Вот теперь пускай выкручивается.

— Видишь ли, Трейси… Все не так просто… Во-первых, у меня много работы. Я нужна стольким детям…

— Если вы меня удочерите, то сможете бросить работу и заботиться только обо мне. Вам будут выплачивать за меня пособие. Спорим, вам еще приплатят за то, что опекаете трудного ребенка с агрессивным поведением и так далее. Ну так как, Илень? Вы не пожалеете, честное слово.

— Даже не сомневаюсь, Трейси, но — прости, я не хочу заводить детей, — сказала Илень.

Она попыталась крепко меня обнять, но я ее грубо оттолкнула.

— Я пошутила, — объявила я. — Жить с вами! Умереть можно. Вы глупая, скучная, толстая и трясетесь, как кисель. Не дай бог такую приемную мамашу.

— Трейси, ты имеешь полное право сердиться, — произнесла Илень, пытаясь сохранять спокойствие, и незаметно втянула живот.

Я сказала, что вовсе не сержусь, хотя голос сам сорвался на крик. Я сказала, что мне плевать, а у самой глаза наполнились слезами. Но я не заплакала по-настоящему. Я никогда не плачу! Если у меня и текут слезы, так только от аллергии.

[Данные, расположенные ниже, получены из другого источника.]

-- ==== Sys2Proof/Machine/RegMap.lean ====
section
/-! DEFINITION. The register map of spec/: the address of every register (namespace `R`), every
named field with its bits, access type and Reset-column value (namespace `F`), the fields of each
register (namespace `D`), and `regDesc`, which answers for a 40-bit address the fields of the
register that stands there, or `none` for a reserved address (R25, R28).  Chapter and rule of the
register table stand in each docstring. -/

namespace Sys2Proof.Machine

/-- Base address of register block `n` (R28: successive 64 KiB steps from 0x08_0000_0000). -/
abbrev blockBase (n : Nat) : Nat := 0x0800000000 + n * 0x10000

/-! ### Addresses -/
namespace R
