/-- A steal in progress: tickets on their way to an engine's home queue (R133). -/
structure Steal where
  eng : Nat
  due : Nat
  tks : List Ticket
  deriving DecidableEq, Repr

structure PoolState where
  queues : List (Nat × List Ticket)
  /-- Next place of each cluster's ticket queue memory. -/
  tqWr : List (Nat × Nat)
  engines : List (Nat × Engine)
  moves : List Steal
  /-- Tile cycle in which a queue last served an operation, and the first place of R130's order not yet past in it: 0 to 3
  the posts by tile, 4 to 19 the home takes by position, 20 the help, 21 the steal (R130). -/
  turns : List (Nat × (Nat × Nat))
  /-- Engine position selected for self-test, by cluster. -/
  sel : List (Nat × Nat)
  /-- Staging address of the set in bank 0 and bank 1; none for an empty bank. -/
  src : List (Nat × Nat)
  /-- Start of LOADING (R147). -/
  swapAt : Nat
  /-- Histograms on their way to the cascade port: ring position and slot bytes (R167). -/
  exports : List (Nat × List Byte)
  deriving DecidableEq, Repr



/-! ### Tilth table and ego motion (08_rejection.md) -/

/-- World offset O and yaw Ψ of one frame (R191). -/
structure EgoPose where
  frame : Nat
  ox : Int
  oy : Int
  oz : Int
  psi : Nat
  deriving DecidableEq, Repr

/-- A displacement DX, DY, DZ and yaw increment DPSI (R191). -/
structure EgoMove where
  dx : Int
  dy : Int
  dz : Int
  dpsi : Int
  deriving DecidableEq, Repr

def EgoMove.zero : EgoMove := ⟨0, 0, 0, 0⟩

structure TiltState where
  /-- Present O and Ψ; `frame` is not used. -/
  pose : EgoPose
  /-- O and Ψ of the present frame and the three before it, newest first. -/
  poses : List EgoPose
  /-- Last displacement, and frame starts without a new commit since. -/
  last : EgoMove
  misses : Nat
  /-- The last frame start applied zero displacement (R192). -/
  lost : Bool
  /-- Commits that await a frame start, newest first, with their tile cycle. -/
  commits : List (Nat × EgoMove)
  /-- Bucket that the sweeper visits next. -/
  sweepAt : Nat
  /-- VOX in cm and RMAX in m in force (R197). -/
  vox : Nat
  rmax : Nat
  deriving DecidableEq, Repr


/-! ### Modes and resets (19_modes_recovery.md) -/

structure SysState where
  /-- Code of the mode that a transition under way leads to (R459, R462). -/
  target : Option Nat
  /-- A warm reset sequence: cause code, tick of the accepted request (R466). -/
  reset : Option (Nat × Nat)
  /-- Cause of a warm reset requested during an orderly stop (R463). -/
  later : Option Nat
  /-- Start of the orderly stop (R318), and whether its permits are withdrawn. -/
  orderly : Option Nat
  withdrawn : Bool
  /-- The device is held in reset, since. -/
  held : Option Nat
  /-- The analogue trip holds the reset (R319). -/
  tripped : Bool
  /-- The present reset is a power-on reset. -/
  por : Bool
  /-- AUTO is applicable at the end of this BOOT (R459). -/
  autoOk : Bool
  /-- Tick of the last KICK, or of the release of reset (R464). -/
  kickAt : Nat
  /-- Re-initialisation under way: KIND, INDEX, start (R467). -/
  reinit : Option (Nat × Nat × Nat)
  deriving DecidableEq, Repr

— Ну вот, теперь на мою голову свалятся отвратительные проклятия, — пошутила Илень.

— Я уже взялась за дело, — пригрозила я.

— Хорошо, — сказала она.

— Опять вы со своим «хорошо», — заметила я. — Как всегда: «Хорошо, я не против, если тебе от этого станет легче»; «Трейси, я вижу, у тебя в руке огромный окровавленный топор, сейчас ты в ярости снесешь мне голову. Хорошо, давай, если тебе от этого полегчает, я и глазом не моргну, мы, социальные работники, в любой ситуации сохраняем хладнокровие и невозмутимость».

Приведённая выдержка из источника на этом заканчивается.